def macNow (c : Ctl) : Nat := rd c Reg.ETH_MAC_LO_MAC + 2 ^ 32 * rd c Reg.ETH_MAC_HI_MAC

def slotItem (c : Ctl) (k : Nat) : List Byte := leBytes 8 (slotNo c k).version ++ leBytes 2 (slotNo c k).svn ++ leBytes 1 (slotState c k)

def inventory (c : Ctl) : List Byte :=
  invItem 0x01 (asciiBytes (if orderingNow c = 0 then "NZ40-1600-768" else "NZ40-1200-768")) ++ invItem 0x02 (leBytes 8 (serialNo c))
  ++ invItem 0x03 (recordItem c.sec.cfg ++ recordItem c.sec.repair) ++ invItem 0x04 ((List.range 40).flatMap (fun k => leBytes 8 (c.sec.dieSerials.getD k 0)))
  ++ invItem 0x05 ((List.range 12).flatMap (deviceItem c))
  ++ invItem 0x06 (leBytes 1 (rd c Reg.MGT_STRAPS_SLOT_ID) ++ beBytes 6 (macNow c) ++ beBytes 6 (macNow c + 1))
  ++ invItem 0x07 (slotItem c 0 ++ slotItem c 1 ++ leBytes 1 (bootedSlot c))
  ++ invItem 0x08 (leBytes 4 (rd c Reg.MGT_HOURS_TENTHS)) ++ invItem 0x09 (leBytes 4 (rd c Reg.MGT_POWER_CYCLES_COUNT))
  ++ invItem 0x0A ((List.range 128).flatMap (fun k => leBytes 4 (Map.getD 0 c.mgt.thermal k)))
  ++ invItem 0x0B ((c.sec.repairNow.map (fun r => r.bytes)).getD []) ++ invItem 0x0C (profileBytes c) ++ invItem 0x0D (leBytes 8 (linkMap c))
  ++ invItem 0x0E ([rd c Reg.FLT_COUNT_MODULE_COUNT, rd c Reg.FLT_COUNT_FATAL_COUNT, rd c Reg.UPD_REVERTS_COUNT, rd c Reg.FLT_LAST_RESET_SOURCE,
      rd c Reg.MGT_TAKEOVERS_COUNT].flatMap (leBytes 4))

/-- A message without a payload that is answered with bytes. -/
def tell (bytes : List Byte) (f : Ctl → List Byte) (s : State) : Reply := if bytes.length = 0 then (0, f s.c, s) else malformed s

def execInventoryGet (req : Req) (bytes : List Byte) (s : State) : Host.Outcome State Fault Refusal :=
  .next (mgmtReq (.inventoryGet req bytes) 0x10 req bytes.length (tell bytes inventory) s)

/-- A word as its register shows it: block and offset. -/
def shown (c : Ctl) (b off : Nat) : List Byte := leBytes 4 (peek c (controlBase + b * 2 ^ 24 + off))

def sensors (c : Ctl) : List Byte :=
  leBytes 8 (now c) ++ [0x48, 0x4C, 0x50, 0x54].flatMap (shown c 3) ++ (List.range 8).flatMap (fun k => shown c 4 (0x200 + 16 * k))
  ++ [0x30C, 0x404, 0x400].flatMap (shown c 4)

def execSensorGet (req : Req) (bytes : List Byte) (s : State) : Host.Outcome State Fault Refusal :=
  .next (mgmtReq (.sensorGet req bytes) 0x11 req bytes.length (tell bytes sensors) s)

def stateWords (c : Ctl) : List Byte :=
  [0x0, 0x4, 0xC, 0x10, 0x14, 0x18, 0x20, 0x28, 0x40].flatMap (shown c 3) ++ shown c 14 8 ++ profileBytes c

def execStateGet (req : Req) (bytes : List Byte) (s : State) : Host.Outcome State Fault Refusal :=
  .next (mgmtReq (.stateGet req bytes) 0x12 req bytes.length (tell bytes stateWords) s)

/-! ### Register access (R569) -/

/-- Read words in order: the words, and whether an address named no register. -/
def readWords : Nat → Nat → State → List Byte × Bool × State
  | 0, _, s => ([], false, s)
  | n + 1, a, s =>
    let gap := (fieldsAt s.c a).isEmpty
    let (v, s) := readReg a s
    let (b, g, s) := readWords n (a + 4) s
    (leBytes 4 v ++ b, gap || g, s)

def regRead (b : List Byte) (s : State) : Reply :=
  let n := leAt b 8 2
  if b.length ≠ 10 ∨ n = 0 ∨ 64 < n then malformed s
  else
    let (words, gap, s) := readWords n (leAt b 0 8) s
    (if gap then 0x0501 else 0, words, s)

def execRegRead (req : Req) (bytes : List Byte) (s : State) : Host.Outcome State Fault Refusal :=
  .next (mgmtReq (.regRead req bytes) 0x13 req bytes.length (regRead bytes) s)

/-- Write words in order: status and index of the first that is refused. -/
def writeWords : List Nat → Nat → Nat → State → Nat × Nat × State
  | [], _, _, s => (0, 0xFFFF, s)
  | v :: l, k, a, s =>
    let (code, s) := writeReg a v s
    let (st, first, s) := writeWords l (k + 1) (a + 4) s
    (if code ≠ 0 then code else st, if code ≠ 0 then k else first, s)

def regWrite (b : List Byte) (s : State) : Reply :=
  let n := leAt b 8 2
  if n = 0 ∨ 64 < n ∨ b.length ≠ 10 + 4 * n then malformed s
  else
    let (st, first, s) := writeWords ((List.range n).map (fun k => leAt b (10 + 4 * k) 4)) 0 (leAt b 0 8) s
    (st, leBytes 2 first, s)

/-- REG_WRITE; a reset of the module that a word asks for closes the session before its answer. -/
def execRegWrite (req : Req) (bytes : List Byte) (s : State) : Host.Outcome State Fault Refusal :=
  .next (mgmtReq (.regWrite req bytes) 0x14 req bytes.length (regWrite bytes) s)

/-! ### Lease, grid, fabric, dailies, slice -/

def execLease (req : Req) (bytes : List Byte) (s : State) : Host.Outcome State Fault Refusal :=
  .next (mgmtReq (.lease req bytes) 0x23 req bytes.length (fun s =>
    if bytes.length ≠ 0 then malformed s
    else
      let s := drain (settleAll (onCtl renewCapLease s))
      (0, leBytes 4 (capLeaseLeft s.c), s)) s)

/-- 5 s without a renewal: the orphan cap enters E. -/
def doCapLeaseLapse (s : State) : Host.Outcome State Fault Refusal :=
  gafRow (fun c =>
    if rdb c Reg.MGT_CAP_LEASE_LAPSED then c
    else
      let c := passTime (c.mgt.capAt + 5 * 2 ^ 32 - c.time.mono) c
      let c := bump Reg.MGT_CAP_LAPSES_COUNT 1 (raise Reg.MGT_EVENTS_CAP_LEASE_LAPSED (wr Reg.MGT_CAP_LEASE_LAPSED 1 c))
      settleCaps (setAlert Reg.MGT_ALERT_CAUSE_CAP_LEASE_LAPSED true c)) s

def gridPhaseOf (b : List Byte) (s : State) : Reply :=
  let n := leAt b 0 2
  if n = 0 ∨ 16 < n ∨ b.length ≠ 8 + 8 * n ∨ !zerosAt b 2 6 then malformed s
  else done (onCtl (gridMessage ((List.range n).map (fun k => leAt b (8 + 8 * k) 8))) s)
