/-- R160, R161, R318, R319, R322: an ACK that covers the last packet of a message posts its semaphore; one that covers no last packet releases what it
covers; a NAK has the packet sent again; a REFUSE ends the take of its message in 0x0404; an answer of another generation is dropped. -/
def Obligations.AnswersReachTheSource : Prop :=
  ∀ (s : State) (port : Fin 18) (bs : List Byte) (p : Pkt), s.c.quiet = true → journalOk s.c = true →
    let found := fun (ctx : SrcCtx) => p.gen = moduleGen s.c ∧ s.c.fab.src.find? (isSrc p.src (p.arg % 4)) = some ctx
    let now_ := fun (t : State) (P : SrcCtx → Prop) => ∃ y, t.c.fab.src.find? (isSrc p.src (p.arg % 4)) = some y ∧ P y
    let old := fun (t : State) => bumped Reg.FAB_DROP_GEN_COUNT 1 s t ∧ t.mem = s.mem ∧ t.c.fab = s.c.fab ∧ t.c.ad = s.c.ad
    (∀ ctx x i n m, comesIn port 3 bs p s.c → found ctx → ctx.unacked = [x] → ctx.backlog = [] → x.last = true → x.owner = .tile i n →
      seqLe x.seq p.seq = true → (tileAt s.c i).msgs = [m] → m.id = n → semCount s.c i m.sem < 65535 →
      Completes (.messageComplete port bs) s (fun t => bytesKept s t ∧
        (tileAt t.c i).msgs = [] ∧ semCount t.c i m.sem = semCount s.c i m.sem + 1 ∧ now_ t (fun y => y.unacked = []))) ∧
    (∀ ctx, comesIn port 3 bs p s.c → found ctx → ctx.backlog = [] → (∀ x ∈ ctx.unacked, seqLe x.seq p.seq = true → x.last = false) →
      Completes (.wilefAck port bs) s (fun t => bytesKept s t ∧ (∀ i, tileAt t.c i = tileAt s.c i) ∧
        now_ t (fun y => y.unacked = ctx.unacked.filter (fun x => !seqLe x.seq p.seq)))) ∧
    (∀ ctx x, comesIn port 4 bs p s.c → found ctx → ctx.unacked.find? (fun x => x.seq == p.seq) = some x →
      x.tries < rd s.c Reg.FAB_REORDER_RETRY_LIMIT → Completes (.nak port bs) s (fun t => bytesKept s t ∧
        t.c.out.length = s.c.out.length + 1 ∧ bumped Reg.FAB_RETX_COUNT 1 s t ∧
        now_ t (fun y => ∃ z ∈ y.unacked, z.seq = p.seq ∧ z.tries = x.tries + 1 ∧ z.body = x.body))) ∧
    (∀ i m k x, comesIn port 5 bs p s.c → p.gen = moduleGen s.c → i < 192 → p.msgId / 2 ^ 24 = i →
      (tileAt s.c i).msgs.find? (fun y => y.id == p.msgId % 2 ^ 24) = some m →
      takeOn s.c i = some (k, x) → x.st = .started → Completes (.refuse port bs) s (endedAs k 0x0404 i m.pc m.dst)) ∧
    (p.gen ≠ moduleGen s.c → (comesIn port 3 bs p s.c → Completes (.messageComplete port bs) s old ∧ Completes (.wilefAck port bs) s old) ∧
      (comesIn port 4 bs p s.c → Completes (.nak port bs) s old) ∧ (comesIn port 5 bs p s.c → Completes (.refuse port bs) s old))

• _Try it_: Return, line for line and unchanged, the data from its first line through the line containing "def sensors (c".

• _Written solution_:
def macNow (c : Ctl) : Nat := rd c Reg.ETH_MAC_LO_MAC + 2 ^ 32 * rd c Reg.ETH_MAC_HI_MAC

def slotItem (c : Ctl) (k : Nat) : List Byte := leBytes 8 (slotNo c k).version ++ leBytes 2 (slotNo c k).svn ++ leBytes 1 (slotState c k)

def inventory (c : Ctl) : List Byte :=
  invItem 0x01 (asciiBytes (if orderingNow c = 0 then "NZ40-1600-768" else "NZ40-1200-768")) ++ invItem 0x02 (leBytes 8 (serialNo c))
  ++ invItem 0x03 (recordItem c.sec.cfg ++ recordItem c.sec.repair) ++ invItem 0x04 ((List.range 40).flatMap (fun k => leBytes 8 (c.sec.dieSerials.getD k 0)))
  ++ invItem 0x05 ((List.range 12).flatMap (deviceItem c))
  ++ invItem 0x06 (leBytes 1 (rd c Reg.MGT_STRAPS_SLOT_ID) ++ beBytes 6 (macNow c) ++ beBytes 6 (macNow c + 1))
  ++ invItem 0x07 (slotItem c 0 ++ slotItem c 1 ++ leBytes 1 (bootedSlot c))
  ++ invItem 0x08 (leBytes 4 (rd c Reg.MGT_HOURS_TENTHS)) ++ invItem 0x09 (leBytes 4 (rd c Reg.MGT_POWER_CYCLES_COUNT))
  ++ invItem 0x0A ((List.range 128).flatMap (fun k => leBytes 4 (Map.getD 0 c.mgt.thermal k)))
  ++ invItem 0x0B ((c.sec.repairNow.map (fun r => r.bytes)).getD []) ++ invItem 0x0C (profileBytes c) ++ invItem 0x0D (leBytes 8 (linkMap c))
  ++ invItem 0x0E ([rd c Reg.FLT_COUNT_MODULE_COUNT, rd c Reg.FLT_COUNT_FATAL_COUNT, rd c Reg.UPD_REVERTS_COUNT, rd c Reg.FLT_LAST_RESET_SOURCE,
      rd c Reg.MGT_TAKEOVERS_COUNT].flatMap (leBytes 4))

/-- A message without a payload that is answered with bytes. -/
def tell (bytes : List Byte) (f : Ctl → List Byte) (s : State) : Reply := if bytes.length = 0 then (0, f s.c, s) else malformed s

def execInventoryGet (req : Req) (bytes : List Byte) (s : State) : Host.Outcome State Fault Refusal :=
  .next (mgmtReq (.inventoryGet req bytes) 0x10 req bytes.length (tell bytes inventory) s)

/-- A word as its register shows it: block and offset. -/
def shown (c : Ctl) (b off : Nat) : List Byte := leBytes 4 (peek c (controlBase + b * 2 ^ 24 + off))

def sensors (c : Ctl) : List Byte :=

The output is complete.